Construction is leading Hamilton’s economic growth, and the city is in store for a sunny 2014, shows a new report from economists and business leaders on the state of the city's economy.

Non-residential construction was a major economic driver in 2013, creating jobs and keeping Hamilton’s unemployment rate below the provincial average, shows a new outlook compiled by Credit 1 Credit Union and the Ontario and Hamilton chambers of commerce. The construction was driven by projects such as the Pan Am Stadium or McMaster’s new downtown campus.

The city issued more than a billion dollars worth of building permits in 2013. As it stands, that won’t slow down in 2014, said Neil Everson, head of the city's economic development department. But this time, it will be residential properties.
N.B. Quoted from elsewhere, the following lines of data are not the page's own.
theorem ReportsError.sameControl {i : Instr} {s t : State} (h : ReportsError i s t) : SameControl s t := by
  obtain ⟨-, -, rfl | ⟨u, -, hu, -, rfl⟩⟩ := h
  · exact ⟨rfl, rfl, rfl, rfl⟩
  · exact hu

theorem PageFaults.controlStep {op : Option DataAccess} {s t : State} (h : PageFaults op s t) : ControlStep s t := by
  obtain ⟨pf, -, -, rfl, -⟩ := h
  exact .pageFault rfl rfl rfl rfl

theorem Plain.controlStep {op : Option DataAccess} {s t : State} (h : Plain op s t) : ControlStep s t := by
  rcases h with h | h | ⟨-, h⟩
  · exact .same h.sameControl
  · exact h.controlStep
  · exact .same h

theorem exec_controlStep {i : Instr} {s t : State} (hf : s.fetch = .instr i) (h : exec i s = .next t) :
    ControlStep s t := by
  rcases exec_cases h with h | h | h | ⟨-, h | h⟩
  · exact .same h.sameControl
  · exact h.controlStep
  · exact .same h.sameControl
  · exact .same h
  · exact .written i hf h

theorem runInstr_controlStep {s t : State} (h : runInstr s = .next t) : ControlStep s t := by
  rcases runInstr_plain h with ⟨i, hf, h⟩ | ⟨op, h⟩ | rfl
  · exact exec_controlStep hf h
  · exact h.controlStep
  · exact .same (.raise s _)

/-- Consuming an arrival first changes no register and not what is fetched. -/
theorem ControlStep.of_arrivals {s t : State} {q : List (Option Event)} (h : ControlStep { s with arrivals := q } t) :
    ControlStep s t := by
  cases h with
  | same h => exact .same h
  | pageFault ht h0 h3 h4 => exact .pageFault ht h0 h3 h4
  | written i hf h => exact .written i (s.fetch_arrivals q ▸ hf) h

/-- What a delivery or a task switch does to the control registers: at most TS is set (60_exceptions.md R246). -/
def AtMostSetsTs (s t : State) : Prop :=
  (t.cr0 = s.cr0 ∨ t.cr0 = s.cr0 ||| 0x00000008#32) ∧ t.cr2 = s.cr2 ∧ t.cr3 = s.cr3 ∧ t.cr4 = s.cr4

theorem State.deliver_atMostSetsTs (s : State) (e : Exc) : AtMostSetsTs s (s.deliver e) := by
  obtain ⟨tr, ht | ht⟩ := s.deliver_eq e <;> rw [ht]
  · exact ⟨.inl rfl, rfl, rfl, rfl⟩
  · exact ⟨.inr rfl, rfl, rfl, rfl⟩

/-- Everything a step can do to the control registers. -/
theorem step_control {s t : State} (h : step s = .next t) :
    ((s.raised ≠ none ∨ ∃ rest, s.arrivals = some .taskSwitch :: rest) ∧ AtMostSetsTs s t) ∨
      (s.raised = none ∧ ControlStep s t) := by
  rcases step_cases h with ⟨e, he, rfl⟩ | ⟨hn, rest, -, h⟩ | ⟨-, rest, ha, rfl⟩ | ⟨hn, rest, -, -, rfl⟩ |
    ⟨hn, rest, -, rfl⟩ | ⟨hn, rest, b, -, rfl⟩
  · exact .inl ⟨.inl (by simp [he]), s.deliver_atMostSetsTs e⟩
  · exact .inr ⟨hn, (runInstr_controlStep h).of_arrivals⟩
  · exact .inl ⟨.inr ⟨rest, ha⟩, .inr rfl, rfl, rfl, rfl⟩
  · exact .inr ⟨hn, .same ⟨rfl, rfl, rfl, rfl⟩⟩
  · exact .inr ⟨hn, .same ⟨rfl, rfl, rfl, rfl⟩⟩
  · exact .inr ⟨hn, .same ⟨rfl, rfl, rfl, rfl⟩⟩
“We have 15 condos on tap for 2014,” he said.

That’s 15 new buildings, mostly in the lower city and downtown core, that developers have applied to the urban renewal branch for, he said. That accounts for upwards to 1,400 new condo units.

“Migration from the GTA toward Hamilton is driving this,” Everson said
.


With new transit infrastructure expected, Everson believes filling those units won’t be an issue.
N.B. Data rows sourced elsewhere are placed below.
-- ==== Sys2Proof/Machine/FrameDecoder.lean ====
section
/-! DEFINITION. The frame decoder (spec/41_frame_decoder.md): HDR.BYTE, LEN.HI, LEN.LO, PAY.BYTE, DEC.EOS. -/

namespace Sys2Proof.Machine

/-- HDR.BYTE (R91): capture one header byte. -/
def execHdrByte (b : Byte) (s : State) : StepResult :=
  s.whenSelected (.hdrByte b) <|
    orFault (s.memWrite s.cnt.toNat b) fun s1 =>
      .next { s1.consumed with cnt := s.cnt + 1 }

/-- LEN.HI (R92): capture the high byte of the length field. -/
def execLenHi (b : Byte) (s : State) : StepResult :=
  s.whenSelected (.lenHi b) <|
    orFault (s.memWrite Config.sundry.lenOff b) fun s1 =>
      .next { s1.consumed with cnt := 16 }

/-- LEN.LO (R93): capture the low byte, decode `total_size`, range-check it before any subtraction, and
complete the frame at once if it has no payload. -/
def execLenLo (b : Byte) (s : State) : StepResult :=
  s.whenSelected (.lenLo b) <|
    orFault (s.readFb Config.sundry.lenOff) fun hi =>
    orFault (s.memWrite (Config.sundry.lenOff + 1) b) fun s1 =>
      let t := assembleTotalSize hi b
      let s2 := { s1 with tsize := t }.consumed
      if t.toNat < Config.sundry.totalHeaderSize then .next (s2.raise .malformed)
      else if t.toNat = Config.sundry.totalHeaderSize then
        orFault (s.memRead 0 16) fun front => .next (s2.deliver (front ++ [b]) t)
      else .next { s2 with cnt := 17 }

/-- PAY.BYTE (R94): capture one payload byte, and complete the frame if it is the last. -/
def execPayByte (b : Byte) (s : State) : StepResult :=
  s.whenSelected (.payByte b) <|
    orFault s.readTsize fun t =>
    orFault (s.memWrite s.cnt.toNat b) fun s1 =>
      if s.cnt.toNat + 1 = t.toNat then
        orFault (s.memRead 0 s.cnt.toNat) fun front => .next (s1.consumed.deliver (front ++ [b]) t)
      else .next { s1.consumed with cnt := s.cnt + 1 }

/-- DEC.EOS (R95): the stream ends inside a frame. -/
def execDecEos (s : State) : StepResult :=
  s.whenSelected .decEos <| .next (s.raise .truncated)

end Sys2Proof.Machine
end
With a 1.3 per cent industrial building vacancy rate – what he describes as very low – the city also needs new space for commercial and industry ventures, while keeping costs affordable.

“Industry is mobile,” he said. “They’re looking for the most cost effective location.”

The new Maple Leaf Foods and Canada Bread plants in Stoney Creek are some examples of that, the report says. It also cites agri-food industry as another significant driver for the area.

On a broader scale, Hamilton had a “moderate to modest growth outlook” in 2013, said Helmut Pastrick, Central 1 Credit Union's chief economist.

The Regional Economic Outlook includes Hamilton and the Niagara Peninsula. It sites employment growth of 15,000 new jobs over the next two years in the region.

Agribusiness and construction were the main economic drivers in 2013.

Average housing prices are expected to rise to $343,000 by 2015.

“Hamilton ranks reasonably well” compared to similar-sized cities such as Windsor, Ottawa or London, he said.

“With Hamilton in near proximity to Toronto, a strong performer since the recession, it could benefit from the spin-off.”

That’s increased migration from residents of the GTA looking to take advantage of affordable real estate in Hamilton but choosing commute to Toronto for work, he said.

Manufacturing: Hamilton’s long-standing industry

While the manufacturing industry contracted in 2013, Pastrick said there is a “base for optimism in the future.” Economists predict the declining Canadian dollar will boost our gross domestic product (GDP).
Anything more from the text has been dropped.